■ **What you should do**
After finding the line that contains "def pairRegs (b", give again that line and each one following it, exactly, until the records end.

--- Records for processing Enclosed Below ---

-- ==== Sys2Proof/Machine/Operands.lean ====
section
/-! DEFINITION. The operand forms of spec/30_encoding.md R91 and R95: single registers, 512-bit pairs, Jacobian
triples and affine pairs (spec/10_state.md R21), read and written; and which registers a command names. -/

namespace Sys2Proof.Machine

/-- `W[r]` (R11). -/
def State.reg (s : State) (r : Reg) : W256 := s.w[r.val]

/-- `WP[b] = W[b+1] ‖ W[b]` (R11). -/
def State.pair (s : State) (b : Reg) : W512 := s.reg (b + 1) ++ s.reg b

/-- `WJ[b] = (W[b], W[b+1], W[b+2])` (R11). -/
def State.jac (s : State) (b : Reg) : Jac :=
  ⟨(s.reg b).toNat, (s.reg (b + 1)).toNat, (s.reg (b + 2)).toNat⟩

/-- `WA[b] = (W[b], W[b+1])` (R11). -/
def State.aff (s : State) (b : Reg) : Aff := ⟨(s.reg b).toNat, (s.reg (b + 1)).toNat⟩

/-- The write `W[rd] <- v`. -/
def toReg (rd : Reg) (v : W256) : List (Reg × W256) := [(rd, v)]

/-- The write `WP[b] <- v`: the low half to W[b], the high half to W[b+1] (R11). -/
def toPair (b : Reg) (v : W512) : List (Reg × W256) :=
  [(b, v.extractLsb' 0 256), (b + 1, v.extractLsb' 256 256)]

/-- The write of a triple to WJ[b]. -/
def toJac (b : Reg) (P : Jac) : List (Reg × W256) :=
  [(b, BitVec.ofNat 256 P.x), (b + 1, BitVec.ofNat 256 P.y), (b + 2, BitVec.ofNat 256 P.z)]

/-- The write of an affine pair to WA[b]. -/
def toAff (b : Reg) (Q : Aff) : List (Reg × W256) :=
  [(b, BitVec.ofNat 256 Q.x), (b + 1, BitVec.ofNat 256 Q.y)]

/-- IMM8 as a register value: zero-extended (R91). -/
def immValue (imm : BitVec 8) : W256 := imm.setWidth 256

/-- The registers of a group, in order. -/
def pairRegs (b : Reg) : List Reg := [b, b + 1]
def jacRegs (b : Reg) : List Reg := [b, b + 1, b + 2]
def affRegs (b : Reg) : List Reg := [b, b + 1]

/-- The operand registers a command reads, in the order RS1, RS2 (R95). -/
def sources : Instr → List Reg
  | .nop => []
  | .mov _ rs1 => [rs1]
  | .ldi _ _ => []
  | .ldk _ _ => []
  | .ldt _ _ => []
  | .add _ rs1 rs2 => [rs1, rs2]
  | .sub _ rs1 rs2 => [rs1, rs2]
  | .addw _ rs1 rs2 => pairRegs rs1 ++ pairRegs rs2
  | .subw _ rs1 rs2 => pairRegs rs1 ++ pairRegs rs2
  | .mul _ rs1 rs2 => [rs1, rs2]
  | .sqr _ rs1 => [rs1]
  | .cmp rs1 rs2 => [rs1, rs2]
  | .bit _ rs1 _ => [rs1]
  | .msb _ rs1 => [rs1]
  | .bswap _ rs1 => [rs1]
  | .redp _ rs1 => pairRegs rs1
  | .sinv _ rs1 => [rs1]
  | .pdbl _ rs1 => jacRegs rs1
  | .paddm _ rs1 rs2 => jacRegs rs1 ++ affRegs rs2
  | .pmulg _ rs1 => [rs1]

/-- The registers a command writes when it completes (R95). -/
def dests : Instr → List Reg
  | .nop => []
  | .mov rd _ => [rd]
  | .ldi rd _ => [rd]
  | .ldk rd _ => [rd]
  | .ldt rd _ => affRegs rd
  | .add rd _ _ => [rd]
  | .sub rd _ _ => [rd]
  | .addw rd _ _ => pairRegs rd
  | .subw rd _ _ => pairRegs rd
  | .mul rd _ _ => pairRegs rd
  | .sqr rd _ => pairRegs rd
  | .cmp _ _ => []
  | .bit rd _ _ => [rd]
  | .msb rd _ => [rd]
  | .bswap rd _ => [rd]
  | .redp rd _ => [rd]
  | .sinv rd _ => [rd]
  | .pdbl rd _ => jacRegs rd
  | .paddm rd _ _ => jacRegs rd
  | .pmulg rd _ => jacRegs rd

/-- The first of `rs` whose value is not below `bound` (R256). -/
def State.outOfRange (s : State) (bound : Nat) (rs : List Reg) : Option Reg :=
  rs.find? (fun r => bound ≤ (s.reg r).toNat)

end Sys2Proof.Machine
end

--- End of Enclosed Records for processing ---

■ **Answer to this task**
def pairRegs (b : Reg) : List Reg := [b, b + 1]
def jacRegs (b : Reg) : List Reg := [b, b + 1, b + 2]
def affRegs (b : Reg) : List Reg := [b, b + 1]

/-- The operand registers a command reads, in the order RS1, RS2 (R95). -/
def sources : Instr → List Reg
  | .nop => []
  | .mov _ rs1 => [rs1]
  | .ldi _ _ => []
  | .ldk _ _ => []
  | .ldt _ _ => []
  | .add _ rs1 rs2 => [rs1, rs2]
  | .sub _ rs1 rs2 => [rs1, rs2]
  | .addw _ rs1 rs2 => pairRegs rs1 ++ pairRegs rs2
  | .subw _ rs1 rs2 => pairRegs rs1 ++ pairRegs rs2
  | .mul _ rs1 rs2 => [rs1, rs2]
  | .sqr _ rs1 => [rs1]
  | .cmp rs1 rs2 => [rs1, rs2]
  | .bit _ rs1 _ => [rs1]
  | .msb _ rs1 => [rs1]
  | .bswap _ rs1 => [rs1]
  | .redp _ rs1 => pairRegs rs1
  | .sinv _ rs1 => [rs1]
  | .pdbl _ rs1 => jacRegs rs1
  | .paddm _ rs1 rs2 => jacRegs rs1 ++ affRegs rs2
  | .pmulg _ rs1 => [rs1]

/-- The registers a command writes when it completes (R95). -/
def dests : Instr → List Reg
  | .nop => []
  | .mov rd _ => [rd]
  | .ldi rd _ => [rd]
  | .ldk rd _ => [rd]
  | .ldt rd _ => affRegs rd
  | .add rd _ _ => [rd]
  | .sub rd _ _ => [rd]
  | .addw rd _ _ => pairRegs rd
  | .subw rd _ _ => pairRegs rd
  | .mul rd _ _ => pairRegs rd
  | .sqr rd _ => pairRegs rd
  | .cmp _ _ => []
  | .bit rd _ _ => [rd]
  | .msb rd _ => [rd]
  | .bswap rd _ => [rd]
  | .redp rd _ => [rd]
  | .sinv rd _ => [rd]
  | .pdbl rd _ => jacRegs rd
  | .paddm rd _ _ => jacRegs rd
  | .pmulg rd _ => jacRegs rd

/-- The first of `rs` whose value is not below `bound` (R256). -/
def State.outOfRange (s : State) (bound : Nat) (rs : List Reg) : Option Reg :=
  rs.find? (fun r => bound ≤ (s.reg r).toNat)

end Sys2Proof.Machine
end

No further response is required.